Only the lines of the data holding the string "counts" need to be returned.

**Data under study**
——

theorem State.winAdvance_keeps {mk : Nat} {z s : State} (hk : Keeps mk z s) (n : Nat) (hm : Sub 0x4003 mk := by exact Sub.of rfl) :
    Keeps mk z (State.winAdvance s n) := by
  refine hk.within hm ?_
  replace hk : Keeps 0x4003 s s := .refl _
  unfold State.winAdvance
  repeat' first
    | (extract_lets -descend +onlyGivenNames x0; refine Keeps.cut (m := 0x4003) (z := s) (v := x0) ?_ (fun h0 => ?_); rotate_left; clear_value x0; rotate_left; dsimp -zeta only [x0]; clear x0)
    | (extract_lets -descend +onlyGivenNames x0; clear_value x0)
    | with_reducible intro _
    | lift_lets
    | with_reducible assumption
    | (with_reducible first | apply State.irq_keeps | apply State.modTrace_keeps | apply State.trcClose_keeps)
    | (with_reducible refine Keeps.mk0 ?_ ?g; (first | with_reducible assumption | (refine Keeps.snd ?_ (by assumption)) | (refine Keeps.some ?_ (by assumption)) | (with_reducible first | apply State.irq_keeps | apply State.modTrace_keeps | apply State.trcClose_keeps)); with_reducible case g => exact fun h => Keeps.mk' h)
    | (with_reducible apply Keeps.ite)
    | split
    | (refine Keeps.some ?_ (by assumption))
    | exact Sub.of rfl
    | dsimp only

theorem State.trcRaw_keeps {mk : Nat} {z s : State} (hk : Keeps mk z s) (pkt : List Byte) (item trig : Bool) (hm : Sub 0x11EE5F7 mk := by exact Sub.of rfl) :
    Keeps mk z (State.trcRaw s pkt item trig).2 := by
  refine hk.within hm ?_
  replace hk : Keeps 0x11EE5F7 s s := .refl _
  unfold State.trcRaw
  repeat' first
    | (extract_lets -descend +onlyGivenNames x0; refine Keeps.cut (m := 0x11EE5F7) (z := s) (v := x0) ?_ (fun h0 => ?_); rotate_left; clear_value x0; rotate_left; dsimp -zeta only [x0]; clear x0)
    | (extract_lets -descend +onlyGivenNames x0; clear_value x0)
    | with_reducible intro _
    | lift_lets
    | with_reducible assumption
    | (with_reducible first | apply State.modTrace_keeps | apply State.trcClose_keeps | apply State.trcAlloc_keeps | apply State.winAdvance_keeps)
    | (with_reducible refine Keeps.mk0 ?_ ?g; (first | with_reducible assumption | (refine Keeps.snd ?_ (by assumption)) | (refine Keeps.some ?_ (by assumption)) | (with_reducible first | apply State.modTrace_keeps | apply State.trcClose_keeps | apply State.trcAlloc_keeps | apply State.winAdvance_keeps)); with_reducible case g => exact fun h => Keeps.mk' h)
    | (with_reducible apply Keeps.ite)
    | split
    | (refine Keeps.some ?_ (by assumption))
    | (refine Keeps.snd ?_ (by assumption))
    | exact Sub.of rfl
    | dsimp only

theorem State.trcSync_keeps {mk : Nat} {z s : State} (hk : Keeps mk z s) (reason : Nat) (hm : Sub 0x11EE5F7 mk := by exact Sub.of rfl) :
    Keeps mk z (State.trcSync s reason) := by
  refine hk.within hm ?_
  replace hk : Keeps 0x11EE5F7 s s := .refl _
  unfold State.trcSync
  repeat' first
    | (extract_lets -descend +onlyGivenNames x0; refine Keeps.cut (m := 0x11EE5F7) (z := s) (v := x0) ?_ (fun h0 => ?_); rotate_left; clear_value x0; rotate_left; dsimp -zeta only [x0]; clear x0)
    | (extract_lets -descend +onlyGivenNames x0; clear_value x0)
    | with_reducible intro _
    | lift_lets
    | with_reducible assumption
    | (with_reducible first | apply State.modTrace_keeps | apply State.trcRaw_keeps)
    | (with_reducible refine Keeps.mk0 ?_ ?g; (first | with_reducible assumption | (refine Keeps.snd ?_ (by assumption)) | (refine Keeps.some ?_ (by assumption)) | (with_reducible first | apply State.modTrace_keeps | apply State.trcRaw_keeps)); with_reducible case g => exact fun h => Keeps.mk' h)
    | (with_reducible apply Keeps.ite)
    | split
    | exact Sub.of rfl
    | dsimp only

theorem State.trcPut_keeps {mk : Nat} {z s : State} (hk : Keeps mk z s) (pkt : List Byte) (item trig : Bool) (hm : Sub 0x11EE5F7 mk := by exact Sub.of rfl) :
    Keeps mk z (State.trcPut s pkt item trig).2 := by
  refine hk.within hm ?_
  replace hk : Keeps 0x11EE5F7 s s := .refl _
  unfold State.trcPut
  repeat' first
    | with_reducible assumption
    | (with_reducible first | apply State.trcRaw_keeps | apply State.trcSync_keeps)
    | (with_reducible apply Keeps.ite)
    | split
    | exact Sub.of rfl
    | dsimp only

theorem State.trcOverflow_keeps {mk : Nat} {z s : State} (hk : Keeps mk z s) (reason flags : Nat) (counts : List Nat) (t0 c0 sync : Nat) (hm : Sub 0x11EE5F7 mk := by exact Sub.of rfl) :
    Keeps mk z (State.trcOverflow s reason flags counts t0 c0 sync).2 := by
  refine hk.within hm ?_
  replace hk : Keeps 0x11EE5F7 s s := .refl _
  unfold State.trcOverflow
  repeat' first
    | (extract_lets -descend +onlyGivenNames x0; refine Keeps.cut (m := 0x11EE5F7) (z := s) (v := x0) ?_ (fun h0 => ?_); rotate_left; clear_value x0; rotate_left; dsimp -zeta only [x0]; clear x0)
    | (extract_lets -descend +onlyGivenNames x0; clear_value x0)
    | with_reducible intro _
    | lift_lets
    | with_reducible assumption
    | (with_reducible first | apply State.bumpSat_keeps | apply State.trcSync_keeps | apply State.trcPut_keeps)
    | (with_reducible apply Keeps.ite)
    | (with_reducible apply Keeps.foldl)
    | (with_reducible apply Keeps.foldlSnd)
    | split
    | (refine Keeps.snd ?_ (by assumption))
    | exact Sub.of rfl
    | dsimp only

theorem State.trcGap_keeps {mk : Nat} {z s : State} (hk : Keeps mk z s) (reason sync : Nat) (hm : Sub 0x11EE5F7 mk := by exact Sub.of rfl) :
    Keeps mk z (State.trcGap s reason sync) := by
  refine hk.within hm ?_
  replace hk : Keeps 0x11EE5F7 s s := .refl _
  unfold State.trcGap
  repeat' first
    | (extract_lets -descend +onlyGivenNames x0; refine Keeps.cut (m := 0x11EE5F7) (z := s) (v := x0) ?_ (fun h0 => ?_); rotate_left; clear_value x0; rotate_left; dsimp -zeta only [x0]; clear x0)
    | (extract_lets -descend +onlyGivenNames x0; clear_value x0)
    | with_reducible intro _
    | lift_lets
    | with_reducible assumption
    | (with_reducible first | apply State.modTrace_keeps | apply State.trcOverflow_keeps)
    | (with_reducible refine Keeps.mk0 ?_ ?g; (first | with_reducible assumption | (refine Keeps.snd ?_ (by assumption)) | (refine Keeps.some ?_ (by assumption)) | (with_reducible first | apply State.modTrace_keeps | apply State.trcOverflow_keeps)); with_reducible case g => exact fun h => Keeps.mk' h)
    | (with_reducible apply Keeps.ite)
    | split
    | (refine Keeps.snd ?_ (by assumption))
    | exact Sub.of rfl
    | dsimp only

theorem State.trcResume_keeps {mk : Nat} {z s : State} (hk : Keeps mk z s) (hm : Sub 0x11EE5F7 mk := by exact Sub.of rfl) :
    Keeps mk z (State.trcResume s) := by
  refine hk.within hm ?_
  replace hk : Keeps 0x11EE5F7 s s := .refl _
  unfold State.trcResume
  repeat' first
    | with_reducible intro _
    | with_reducible assumption
    | (with_reducible first | apply State.modTrace_keeps | apply State.trcGap_keeps)
    | (with_reducible refine Keeps.mk0 ?_ ?g; (first | with_reducible assumption | (refine Keeps.snd ?_ (by assumption)) | (refine Keeps.some ?_ (by assumption)) | (with_reducible first | apply State.modTrace_keeps | apply State.trcGap_keeps)); with_reducible case g => exact fun h => Keeps.mk' h)
    | (with_reducible apply Keeps.ite)
    | split
    | exact Sub.of rfl
    | dsimp only

theorem State.exclClose_keeps {mk : Nat} {z s : State} (hk : Keeps mk z s) (hm : Sub 0x11EE5F7 mk := by exact Sub.of rfl) :
    Keeps mk z (State.exclClose s) := by
  refine hk.within hm ?_
  replace hk : Keeps 0x11EE5F7 s s := .refl _
  unfold State.exclClose
  repeat' first
    | (extract_lets -descend +onlyGivenNames x0; refine Keeps.cut (m := 0x11EE5F7) (z := s) (v := x0) ?_ (fun h0 => ?_); rotate_left; clear_value x0; rotate_left; dsimp -zeta only [x0]; clear x0)
    | (extract_lets -descend +onlyGivenNames x0; clear_value x0)
    | with_reducible intro _
    | lift_lets
    | with_reducible assumption
    | (with_reducible first | apply State.bumpSat_keeps | apply State.modTrace_keeps | apply State.trcPut_keeps)
    | (with_reducible refine Keeps.mk0 ?_ ?g; (first | with_reducible assumption | (refine Keeps.snd ?_ (by assumption)) | (refine Keeps.some ?_ (by assumption)) | (with_reducible first | apply State.bumpSat_keeps | apply State.modTrace_keeps | apply State.trcPut_keeps)); with_reducible case g => exact fun h => Keeps.mk' h)
    | (with_reducible apply Keeps.ite)
    | split
    | (refine Keeps.some ?_ (by assumption))
    | exact Sub.of rfl
    | dsimp only

theorem State.itemCount_keeps {mk : Nat} {z s : State} (hk : Keeps mk z s) (k : Nat) (hm : Sub 0x4001 mk := by exact Sub.of rfl) :
    Keeps mk z (State.itemCount s k) := by
  refine hk.within hm ?_
  replace hk : Keeps 0x4001 s s := .refl _
  unfold State.itemCount
  repeat' first
    | with_reducible intro _
    | with_reducible assumption
    | (with_reducible first | apply State.bumpSat_keeps | apply State.modTrace_keeps)
    | (with_reducible refine Keeps.mk0 ?_ ?g; (first | with_reducible assumption | (refine Keeps.snd ?_ (by assumption)) | (refine Keeps.some ?_ (by assumption)) | (with_reducible first | apply State.bumpSat_keeps | apply State.modTrace_keeps)); with_reducible case g => exact fun h => Keeps.mk' h)
    | exact Sub.of rfl
    | dsimp only

theorem State.itemEncode_keeps {mk : Nat} {z s : State} (hk : Keeps mk z s) (i0 : TItem) (hm : Sub 0x11EE5F7 mk := by exact Sub.of rfl) :
    Keeps mk z (State.itemEncode s i0) := by
  refine hk.within hm ?_
  replace hk : Keeps 0x11EE5F7 s s := .refl _
  unfold State.itemEncode
  repeat' first
    | (extract_lets -descend +onlyGivenNames x0; refine Keeps.cut (m := 0x11EE5F7) (z := s) (v := x0) ?_ (fun h0 => ?_); rotate_left; clear_value x0; rotate_left; dsimp -zeta only [x0]; clear x0)
    | (extract_lets -descend +onlyGivenNames x0; clear_value x0)
    | with_reducible intro _
    | lift_lets
    | with_reducible assumption
    | (with_reducible first | apply State.modTrace_keeps | apply State.trcRaw_keeps | apply State.trcSync_keeps | apply State.itemCount_keeps)
    | (with_reducible refine Keeps.mk0 ?_ ?g; (first | with_reducible assumption | (refine Keeps.snd ?_ (by assumption)) | (refine Keeps.some ?_ (by assumption)) | (with_reducible first | apply State.modTrace_keeps | apply State.trcRaw_keeps | apply State.trcSync_keeps | apply State.itemCount_keeps)); with_reducible case g => exact fun h => Keeps.mk' h)
    | (with_reducible apply Keeps.ite)
    | split
    | (refine Keeps.snd ?_ (by assumption))
    | exact Sub.of rfl
    | dsimp only

theorem State.winOpenAt_keeps {mk : Nat} {z s : State} (hk : Keeps mk z s) (num : Nat) (hm : Sub 0x1004003 mk := by exact Sub.of rfl) :
    Keeps mk z (State.winOpenAt s num) := by
  refine hk.within hm ?_
  replace hk : Keeps 0x1004003 s s := .refl _
  unfold State.winOpenAt
  repeat' first
    | (extract_lets -descend +onlyGivenNames x0; refine Keeps.cut (m := 0x1004003) (z := s) (v := x0) ?_ (fun h0 => ?_); rotate_left; clear_value x0; rotate_left; dsimp -zeta only [x0]; clear x0)
    | (extract_lets -descend +onlyGivenNames x0; clear_value x0)
    | with_reducible intro _
    | lift_lets
    | with_reducible assumption
    | (with_reducible first | apply State.draw_keeps | apply State.modTrace_keeps | apply State.winAdvance_keeps)
    | (with_reducible refine Keeps.mk0 ?_ ?g; (first | with_reducible assumption | (refine Keeps.snd ?_ (by assumption)) | (refine Keeps.some ?_ (by assumption)) | (with_reducible first | apply State.draw_keeps | apply State.modTrace_keeps | apply State.winAdvance_keeps)); with_reducible case g => exact fun h => Keeps.mk' h)
    | (with_reducible apply Keeps.ite)
    | split
    | (refine Keeps.some ?_ (by assumption))
    | (refine Keeps.snd ?_ (by assumption))
    | exact Sub.of rfl
    | dsimp only

theorem State.trcTrigger_keeps {mk : Nat} {z s : State} (hk : Keeps mk z s) (srcs : Nat) (hm : Sub 0x11EE5F7 mk := by exact Sub.of rfl) :
    Keeps mk z (State.trcTrigger s srcs) := by
  refine hk.within hm ?_
  replace hk : Keeps 0x11EE5F7 s s := .refl _
  unfold State.trcTrigger
  repeat' first
    | (extract_lets -descend +onlyGivenNames x0; refine Keeps.cut (m := 0x11EE5F7) (z := s) (v := x0) ?_ (fun h0 => ?_); rotate_left; clear_value x0; rotate_left; dsimp -zeta only [x0]; clear x0)
    | (extract_lets -descend +onlyGivenNames x0; clear_value x0)
    | with_reducible intro _
    | lift_lets
    | with_reducible assumption
    | (with_reducible first | apply State.bumpSat_keeps | apply State.irq_keeps | apply State.modTrace_keeps | apply State.trcPut_keeps | apply State.winOpenAt_keeps)
    | (with_reducible refine Keeps.mk0 ?_ ?g; (first | with_reducible assumption | (refine Keeps.snd ?_ (by assumption)) | (refine Keeps.some ?_ (by assumption)) | (with_reducible first | apply State.bumpSat_keeps | apply State.irq_keeps | apply State.modTrace_keeps | apply State.trcPut_keeps | apply State.winOpenAt_keeps)); with_reducible case g => exact fun h => Keeps.mk' h)
    | (with_reducible apply Keeps.ite)
    | split
    | (refine Keeps.snd ?_ (by assumption))
    | exact Sub.of rfl
    | dsimp only

theorem State.authChange_keeps {mk : Nat} {z s : State} (hk : Keeps mk z s) (id action : Nat) (hm : Sub 0x11EE5F7 mk := by exact Sub.of rfl) :
    Keeps mk z (State.authChange s id action) := by
  refine hk.within hm ?_
  replace hk : Keeps 0x11EE5F7 s s := .refl _
  unfold State.authChange
  repeat' first
    | (extract_lets -descend +onlyGivenNames x0; refine Keeps.cut (m := 0x11EE5F7) (z := s) (v := x0) ?_ (fun h0 => ?_); rotate_left; clear_value x0; rotate_left; dsimp -zeta only [x0]; clear x0)
    | (extract_lets -descend +onlyGivenNames x0; clear_value x0)
    | lift_lets
    | with_reducible assumption
    | (with_reducible first | apply State.irq_keeps | apply State.trcSync_keeps | apply State.trcPut_keeps | apply State.exclClose_keeps)
    | (with_reducible apply Keeps.ite)
    | split
    | exact Sub.of rfl
    | dsimp only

——

**Exercise output**
theorem State.trcOverflow_keeps {mk : Nat} {z s : State} (hk : Keeps mk z s) (reason flags : Nat) (counts : List Nat) (t0 c0 sync : Nat) (hm : Sub 0x11EE5F7 mk := by exact Sub.of rfl) :
    Keeps mk z (State.trcOverflow s reason flags counts t0 c0 sync).2 := by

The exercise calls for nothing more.